Andrew Parker continued his engaging and engrossing tales of “Blake Brimstone,” Brain Surgeon because Blake doesn't like the name Neurosurgeon. No descriptions I could write could accurately capture Andrew's writing, you have to hear it for yourself. Suffice to say if it were a screenplay, Johnny Depp would play Blake Brimstone. “A bunch of birds. Man, that was a lot of birds.”

Bill Elam continued with his old man in the autumn of his years anthology, when a man takes control of his life. “Her dance card was for him...”

Pat Patterson, with his unmistakable Mississippi drawl, caught everyone off guard with his reading of his first-novel-in progress titled “The Takers,” set in the year 1003 in Scandinavia. The discussion that followed his reading was intent and engrossing. His epic Viking tale has everyone's interest and curiosity, this is going to be a great story.

Ed Ellis followed with his marvelous Valentine poems for his grandchildren, then started on a piece written while drinking “sweet tea.” Ed never fails to capture the listeners, even evoking one comment, “What was in the tea?”

Lois Stern read an entry from her Tales2Inspire contest that stumped both her and the other judges. An engaging, well written story that simply did not “Inspire” the reader, and therefore did not satisfy the rules of the contest. Still, it was a lesson for all about why we write.
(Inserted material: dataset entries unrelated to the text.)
-- ==== Sys2Proof/Certificates/Slice0/Obligations.lean ====
section
/-! DEFINITION. The statements for the provers. `R<n>` is a rule of spec/, `D<n>` a decision of spec/92_eei_decisions.md that the spec marks as its
own (not its source's); a statement that rests on one says so. -/

open Sys2Proof Sys2Proof.Machine

/-! ### Decoding and encoding -/

/-- Decode gives back every instruction from its encoding, with every operand byte, whatever bytes follow it in memory (R70, R74, R77; byte
values D1, log 1). -/
def Obligations.DecodeOfEncodeIsTheInstruction : Prop :=
  ∀ (i : Instr) (rest : List Byte), decode (fetchedOfBytes (encode i ++ rest)) = .ok i

/-- And encode gives back the bytes: what the decoder accepts is the opcode byte and as many of the two candidate operands as the opcode's
arity says, so no bit of the instruction is dropped and none beyond it is used (R84, R107; byte values D1, log 1). -/
def Obligations.EncodeOfDecodeIsTheFetchedBytes : Prop :=
  ∀ (f : Fetched) (i : Instr), decode f = .ok i →
    encode i = [f.ir, f.opa, f.opb].take ((opcodeArity f.ir).toNat + 1)

/-- The whole opcode map: which instruction each of the twelve opcode bytes is, on any two bytes fetched after it, the first and then the second
being its operands and the unused ones ignored; the decoder accepts exactly these twelve and rejects the other 244 by name (R77, R78, R80 to R82;
byte values D1, unused bytes D23, logs 1 and 22). -/
def Obligations.DecoderAcceptsExactlyTwelveOpcodes : Prop :=
  (∀ a b : Byte,
    decode { ir := 0xA0, opa := a, opb := b } = .ok (.add a b) ∧ decode { ir := 0xA1, opa := a, opb := b } = .ok (.sub a b) ∧
    decode { ir := 0xA2, opa := a, opb := b } = .ok (.mul a b) ∧ decode { ir := 0xA7, opa := a, opb := b } = .ok (.cmp a b) ∧
    decode { ir := 0x45, opa := a, opb := b } = .ok (.push a) ∧ decode { ir := 0x46, opa := a, opb := b } = .ok (.pop a) ∧
    decode { ir := 0x50, opa := a, opb := b } = .ok (.call a) ∧ decode { ir := 0x11, opa := a, opb := b } = .ok .ret ∧
    decode { ir := 0x54, opa := a, opb := b } = .ok (.jmp a) ∧ decode { ir := 0x82, opa := a, opb := b } = .ok (.ldi a b) ∧
    decode { ir := 0x47, opa := a, opb := b } = .ok (.prn a) ∧ decode { ir := 0x01, opa := a, opb := b } = .ok .hlt) ∧
  ∀ f : Fetched,
    ((∃ i, decode f = .ok i) ↔
      f.ir ∈ ([0xA0, 0xA1, 0xA2, 0xA7, 0x45, 0x46, 0x50, 0x11, 0x54, 0x82, 0x47, 0x01] : List Byte)) ∧
    ((¬ ∃ i, decode f = .ok i) → decode f = .error (.unknownOpcode f.ir))

/-- The operand count is the top two bits of the opcode byte, a number 0 to 3 (R104), and `sets_pc` is its bit 4 (R105; which bit is the spec's
choice between two passages, C1 and D2, log 22). -/
def Obligations.OpcodeFieldsAreTopBitsAndBitFour : Prop :=
  ∀ ir : Byte, (opcodeArity ir).toNat = ir.toNat / 64 ∧ (opcodeArity ir).toNat ≤ 3 ∧
    (opcodeSetsPc ir = true ↔ ir.toNat / 16 % 2 = 1)

/-- R70: an instruction is one opcode byte, first in memory, followed by `n` operand bytes, `n` the arity in that opcode byte, 0, 1 or 2; so it is
1, 2 or 3 bytes long. -/
def Obligations.EncodingIsOpcodeThenArityManyOperands : Prop :=
  ∀ i : Instr, ∃ ir, encode i = ir :: i.operands ∧ i.operands.length = (opcodeArity ir).toNat ∧
    i.operands.length ≤ 2 ∧ (encode i).length ∈ [1, 2, 3]

/-- One word of each instruction written out from the spec's encodings (R74, R77, R85; byte values D1, log 1), and three bytes that are no opcode
(R80 to R82). -/
def Obligations.SampleWordsDecode : Prop :=
  decodeTableWord 24 0x0100A0 = some (.add 0 1) ∧ decodeTableWord 24 0x0001A1 = some (.sub 1 0) ∧
  decodeTableWord 24 0x0100A2 = some (.mul 0 1) ∧ decodeTableWord 24 0x0100A7 = some (.cmp 0 1) ∧
  decodeTableWord 16 0x0245 = some (.push 2) ∧ decodeTableWord 16 0x0246 = some (.pop 2) ∧
  decodeTableWord 16 0x0150 = some (.call 1) ∧ decodeTableWord 8 0x11 = some .ret ∧ decodeTableWord 16 0x0254 = some (.jmp 2) ∧
  decodeTableWord 24 0xC80082 = some (.ldi 0 200) ∧ decodeTableWord 16 0x0147 = some (.prn 1) ∧ decodeTableWord 8 0x01 = some .hlt ∧
  decodeTableWord 8 0x00 = none ∧ decodeTableWord 16 0x0055 = none ∧ decodeTableWord 24 0x0000C0 = none

/-! ### The step -/

/-- When the three bytes at `pc` decode to an instruction, the step is exec of it followed by the end of the step, which sees only the opcode
byte, the old `pc` and exec's outcome (R101, R110, R113). It holds for every form of the instruction, also those with a bad register index. -/
def Obligations.StepRunsTheDecodedInstruction : Prop :=
  ∀ (s : State) (ir opa opb : Byte) (i : Instr), Fetches s ir opa opb →
    decode { ir := ir, opa := opa, opb := opb } = .ok i → step s = completeStep ir s.pc (exec i s)

/-- After a handler that answers without fault and without halting (R108; bit 4 D2, 9 bits D6, log 9), `pc` becomes `p + n + 1`, without wrap, when
`sets_pc` is 0, and is what the handler wrote when it is 1; nothing else changes. Only CALL, RET and JMP have the bit, and the other nine
handlers do not write `pc`. -/
def Obligations.LoopAdvancesPcUnlessHandlerSetsIt : Prop :=
  ∀ (s : State) (ir opa opb : Byte) (i : Instr) (t : State), Fetches s ir opa opb →
    decode { ir := ir, opa := opa, opb := opb } = .ok i → exec i s = .next t →
      (t.run = .running → opcodeSetsPc ir = false →
        t.pc = s.pc ∧ ∃ q : PcWord, q.toNat = s.pc.toNat + (opcodeArity ir).toNat + 1 ∧ step s = .next { t with pc := q }) ∧
      (t.run = .running → opcodeSetsPc ir = true → step s = .next t) ∧
      (opcodeSetsPc ir = true ↔ (∃ a, i = .call a) ∨ i = .ret ∨ ∃ a, i = .jmp a)

/-- A handler that halts or takes a fatal fault ends the step as it is: the loop does not advance `pc` (R109, R114; D13, D15, logs 15 and 16). -/
def Obligations.HaltOrFaultHoldsPc : Prop :=
  ∀ (s : State) (ir opa opb : Byte) (i : Instr) (t : State), Fetches s ir opa opb →
    decode { ir := ir, opa := opa, opb := opb } = .ok i → exec i s = .next t → t.run ≠ .running →
      step s = .next t ∧ t.pc = s.pc

/-- How each opcode leaves `pc` when the run goes on (R29, R114; byte values D1, order of CALL's effects D12, logs 1 and 14). CALL's target is
`x[a]` as it stands after the call's writes to R6 and R7. -/
def Obligations.PcAfterEachOpcode : Prop :=
  ∀ (s : State) (ir opa opb : Byte) (t : State), Fetches s ir opa opb → step s = .next t → t.run = .running →
    (ir ∈ ([0xA0, 0xA1, 0xA2, 0xA7, 0x82] : List Byte) → t.pc.toNat = s.pc.toNat + 3) ∧
    (ir ∈ ([0x45, 0x46, 0x47] : List Byte) → t.pc.toNat = s.pc.toNat + 2) ∧
    (ir = 0x50 → ∀ r, Names opa r → t.pc.toNat = (t.readReg r).toNat) ∧
    (ir = 0x54 → ∀ r, Names opa r → t.pc.toNat = (s.readReg r).toNat) ∧
    (ir = 0x11 → t.pc.toNat = (s.mem.read s.sp.toNat).toNat)

/-- A running machine always has a next state: no step of it is a stop or a refusal, whatever memory holds (R11; the fault as a next state is
D14, log 4). -/
def Obligations.RunningStepAlwaysAnswersAState : Prop :=
  ∀ s : State, s.run = .running → ∃ t, step s = .next t

/-- A halted or faulted machine has no step (R11, R100; `Faulted` is D14, the stop's name the model's, log 5). -/
def Obligations.TerminalStatesHaveNoStep : Prop :=
  ∀ s : State, (s.run = .halted → step s = .fault .noStepWhenHalted) ∧ (s.run = .faulted → step s = .fault .noStepWhenFaulted)

/-! ### Fatal faults -/

/-- Every fetch at 254, 255 or 256 faults with address 256, whatever memory holds there and whatever the instruction would have consumed (R103,
R202, R207; D6, D7, D8, D14, logs 9, 10 and 16). -/
def Obligations.FetchAbove253FaultsOutOfBounds : Prop :=
  ∀ s : State, s.run = .running → 254 ≤ s.pc.toNat → s.pc.toNat ≤ 256 → step s = .next (FaultedWith s 2 256)

/-- An opcode byte outside the twelve faults with that byte, whatever the operand bytes are (R80, R106, R201, R207; D1, D14, D23, logs 1, 16, 22). -/
def Obligations.UnknownOpcodeFaultsWithItsByte : Prop :=
  ∀ (s : State) (ir opa opb : Byte), Fetches s ir opa opb →
    ir ∉ ([0xA0, 0xA1, 0xA2, 0xA7, 0x45, 0x46, 0x50, 0x11, 0x54, 0x82, 0x47, 0x01] : List Byte) →
    step s = .next (FaultedWith s 1 (BitVec.ofNat 9 ir.toNat))

/-- The ten instructions with a register operand take `RegisterIndexOutOfBounds` on a byte above 7, with that byte, before any effect (R75, R107,
R203; D9, D14, logs 6, 11, 16). In POP this comes before the empty-stack test. -/
def Obligations.FirstOperandAbove7Faults : Prop :=
  ∀ (s : State) (a b : Byte), 8 ≤ a.toNat →
    ∀ i ∈ [Instr.add a b, .sub a b, .mul a b, .cmp a b, .push a, .pop a, .call a, .jmp a, .ldi a b, .prn a],
      exec i s = .next (FaultedWith s 3 (BitVec.ofNat 9 a.toNat))

/-- The second register operand of the ALU group is checked after the first (R75, R207; D9, D16, logs 11 and 16). -/
def Obligations.SecondOperandAbove7Faults : Prop :=
  ∀ (s : State) (a b : Byte), a.toNat < 8 → 8 ≤ b.toNat →
    ∀ i ∈ [Instr.add a b, .sub a b, .mul a b, .cmp a b],
      exec i s = .next (FaultedWith s 3 (BitVec.ofNat 9 b.toNat))

/-- RET with `SP` at 0xF4 or above takes `StackUnderflow` with `SP`, before any effect (R166, R204; D10, D14, logs 12 and 16). -/
def Obligations.RetOnEmptyStackFaults : Prop :=
  ∀ s : State, 0xF4 ≤ s.sp.toNat → exec .ret s = .next (FaultedWith s 4 (BitVec.ofNat 9 s.sp.toNat))

/-- A step that faults changes nothing but `run` and the latches, and these hold the address of the instruction and a legal cause (R35, R112,
R206, R208, R209; D14, D15, log 16). The premise on `pc` holds in every state the invariant allows. -/
def Obligations.FaultingStepIsPrecise : Prop :=
  ∀ s t : State, s.pc.toNat ≤ 256 → step s = .next t → t.run = .faulted →
    ∃ code info, t = FaultedWith s code info ∧
      FaultLatches.legal { faultCause := code, faultPc := s.pc, faultInfo := info }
Cecile Bell quickly read her humorous piece about Humpty Dumpty as we once again ran over time a little, and our apologies to Laura Heath who will be at the top of the list for the next reading.

Remember, Julie Ann Howell, publisher and founder of Peppertree Press and the The Pepper Tree Magazine, will be our presenter at the March 6th meeting. Don't miss it.


1 comment:

  1. Anonymous8:38 PM

    Yes. Last meeting was probably one of the best I've had the pleasure of participating in. So much compelling writing from everyone!